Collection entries
+===+

-- ==== Sys2Proof/Machine/Views.lean ====
section
/-! DEFINITION. The read-only views (spec/10_state.md R39; spec/20_memory.md R42, R43, R46, R48, R49;
spec/40_construct_convert.md R77). Reading one changes nothing: each is a function of the state. -/

namespace Sys2Proof.Machine

/-- `STORAGE[k]` (R42): unit `k` of `V`, most significant first; an index past the end is refused. -/
def viewStorage (s : State) (k : Nat) : Except Refusal Nat :=
  if k < unitCount s.params then .ok ((storageUnits s).getD k 0) else .error (.noSuchView k)

/-- `RES_UC` (spec/10_state.md R25). -/
def resUnitCount (s : State) : Nat := unitsFor (unitBits s.params) s.resW

/-- `RES_STORAGE[k]` (R43): unit `k` of `U(RES, RES_UC)`. -/
def viewResStorage (s : State) (k : Nat) : Except Refusal Nat :=
  if k < resUnitCount s then .ok ((units (unitBits s.params) (resUnitCount s) s.res).getD k 0)
  else .error (.noSuchView k)

/-- The `w` bits of a number below position `w`, most significant first. -/
def bitsOf (v : Nat) : Nat → List Bool
  | 0 => []
  | w + 1 => v.testBit w :: bitsOf v w

/-- `VBITS` (R77): `VBITS[k] = V[N-1-k]`. -/
def viewVbits (s : State) : List Bool := bitsOf s.v s.params.n

/-- What one read of a view returns (R46): a number, or for `VBITS` a sequence of bits. -/
inductive ViewValue
  | number (x : Nat)
  | bits (bs : List Bool)
deriving DecidableEq, Repr

/-- A view read between commands, where "the views are defined" (spec/70_reset_and_hazards.md R134). -/
def readIdleView (s : State) : View → Except Refusal ViewValue
  | .vbits => .ok (.bits (viewVbits s))
  | .storage k => (viewStorage s k).map .number
  | .resStorage k => (viewResStorage s k).map .number
  | .resW => .ok (.number s.resW)
  | .scalar => .ok (.number s.scalar.toNat)
  | .status => .ok (.number (statusWord s).toNat)

/-- A view read while a command is in progress: a free value of the view's width (R46, R48); an index that names no
view is refused all the same. -/
def readBusyView (s : State) (w : View) (instant : Nat) : Except Refusal ViewValue :=
  let free := Config.midCommandView w instant
  match w with
  | .vbits => .ok (.bits (bitsOf free s.params.n))
  | .storage k => (viewStorage s k).map fun _ => .number (free % 2 ^ unitBits s.params)
  | .resStorage k => (viewResStorage s k).map fun _ => .number (free % 2 ^ unitBits s.params)
  | .resW => .ok (.number free)
  | .scalar => .ok (.number (free % 2 ^ 64))
  | .status => .ok (.number (free % 2 ^ 32))

/-- One read of a view by the host; `instant` is the observer's own number for the sample, and matters only while a
command is in progress. -/
def readView (s : State) (w : View) (instant : Nat) : Except Refusal ViewValue :=
  match s.handshake with
  | .idle => readIdleView s w
  | .busy => readBusyView s w instant

end Sys2Proof.Machine
end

+===+

Directions — Here the job is to transcribe the lines from the first line of the data through the line containing "namespace Sys2Proof.Machine", inclusive, exactly and with nothing else.

Written response —
-- ==== Sys2Proof/Machine/Views.lean ====
section
/-! DEFINITION. The read-only views (spec/10_state.md R39; spec/20_memory.md R42, R43, R46, R48, R49;
spec/40_construct_convert.md R77). Reading one changes nothing: each is a function of the state. -/

namespace Sys2Proof.Machine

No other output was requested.